On a chemistry channel like this, you’d probably think this is going to be about a chemist who was exposed to some dangerous substance. And you’re right, except common limes sprayed the chemical at hand onto chemist-turned-science-writer Tien Nguyen while she was making margaritas. Lime peels contain a set of photosensitizing chemicals called furanocoumarins, a category that includes bergapten (5-methoxypsoralen, shown). Members of the carrot family, other citrus peels, and a number of other plants also have photosensitizing furanocoumarins.
The phenomenon, known as phytophotodermatitis, and its symptoms are similar to conventional sunburn, but the mechanism is different. Furanocoumarins can penetrate skin cells. When excited by UV-A light (315–400 nm), they bind to RNA and DNA. More UV excitation of that adduct creates cross-links, leading to cell death. In the presence of oxygen, free radicals can form, causing more damage to skin cells.

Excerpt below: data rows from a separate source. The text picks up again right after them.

-- ==== Sys2Proof/Safety.lean ====
section
/-! DEFINITION. The terms statements are made in: the invariant of the machine (rule R41 and the model's own fields), a good
state (rule R16), and the schedules of the environment the startup properties speak of (rules R151, R301). -/

namespace Sys2Proof.Safety

open Sys2Proof Sys2Proof.Machine

/-- The receiver's part of rule R41: (a) and (c) the cursor and what is still to come add up to the length accepted and stay
within `MTU`; (b) and (d) a count
exactly in `ReadingPayload`; the buffer in canonical form, inside its `MTU` cells, and with a value in every cell below the
cursor. -/
structure RxInv (mtu : Nat) (r : Rx) : Prop where
  /-- (c): `rx_cursor + rx_remaining == L`, the length byte last accepted by `RX.LEN`. The rule says it of `ReadingPayload`; it
  holds in every state, since outside `rx_remaining` is 0 and the cursor stays where the frame ended. -/
  length : r.cursor.toNat + r.remaining.toNat = r.accepted.toNat
  /-- (a), (c): the write index is inside the buffer and `rx_cursor + rx_remaining <= MTU`. -/
  bound : r.cursor.toNat + r.remaining.toNat ≤ mtu
  /-- (b), (d): `rx_remaining >= 1` exactly in `ReadingPayload`. -/
  counting : r.state = .readingPayload ↔ 1 ≤ r.remaining.toNat
  /-- The buffer is in canonical form. -/
  canonical : r.buf.wf = true
  /-- The buffer has `MTU` cells (rule R36). -/
  inside : r.buf.below mtu = true
  /-- Every cell below the cursor was written since the last `RX.LEN` (rule R46: no cell is read before it is written). -/
  written : ∀ i, i < r.cursor.toNat → (r.buf.read i).isSome = true

/-- The invariant of the machine. -/
structure Inv (s : State) : Prop where
  /-- The configuration is one of this hardware (U17). -/
  config : s.cfg.wf = true
  /-- The receiver's part. -/
  receiver : RxInv s.cfg.mtu s.rx
  /-- Rule R41 (f): before `Operational` the receiver is as at reset and nothing has faulted. -/
  startup : s.suState ≠ .operational → s.rx = Rx.reset ∧ s.fault = false
  /-- In stream mode no operation touches the receiver (rules R30, R192). -/
  stream : s.cfg.mode = .stream → s.rx = Rx.reset
  /-- `su_t_entry` has `CW` bits (rule R32). -/
  entry : s.suTEntry < 2 ^ s.cfg.cw
  /-- The caller's buffer is in canonical form. -/
  hostMemory : s.hostBuf.wf = true
  /-- While a reported frame is the host's to read the receiver is in `Idle` with `rx_cursor == N` (rule R87). -/
  held : s.frameLen ≠ 0 → s.rx.state = .idle ∧ s.frameLen = s.rx.cursor.toNat
  /-- What was emitted since reset is the end of what was ever pushed (rules R44 b, R281). -/
  history : s.txh <:+ s.wire
  /-- While reset is applied the startup machine is in `WaitInput` (rule R280). -/
  inReset : s.rst = true → s.suState = .waitInput

/-- A good state: not the fault state (rule R16, decision D15). -/
def Good (s : State) : Prop :=
  s.fault = false

/-- The length of the run of `0xFF` bytes these bytes end in (rule R197 b). -/
def trailingSyncs (bytes : List Byte) : Nat :=
  (bytes.reverse.takeWhile fun b => decide (b = syncByte1)).length

/-- An evaluation at this clock reading with a silent line, no reset and no command. -/
def silentAt (t : Nat) : Input :=
  { now := t, line := [], rst := false, cmd := none, cut := 0 }

/-- An evaluation at this clock reading at which the line delivers these bytes; no reset, no command. -/
def bytesAt (t : Nat) (bytes : List Byte) : Input :=
  { now := t, line := bytes, rst := false, cmd := none, cut := 0 }

/-- `n` evaluations on a silent line, one every millisecond from reading `t`. -/
def silentFor (t n : Nat) : List Input :=
  (List.range n).map fun i => silentAt (t + i)

/-- The state a run of `k` steps answers, where it answers one. -/
def After (k : Nat) (s : State) (p : State → Prop) : Prop :=
  ∃ t, Host.Core.run core k s = .next t ∧ p t

end Sys2Proof.Safety
end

The former reaction stimulates tyrosinase to make melanin, darkening the skin. Dermatologists sometimes exploit this chemistry, carefully, to treat pale patches of skin from conditions such as vitiligo.
Limes and carrots can fry your skin? Yes. But you need both the furanocoumarins and UV light to be present at the same time. So wash your hands well after cooking—or bartending—and wear sunblock and you’ll be fine, Nguyen says.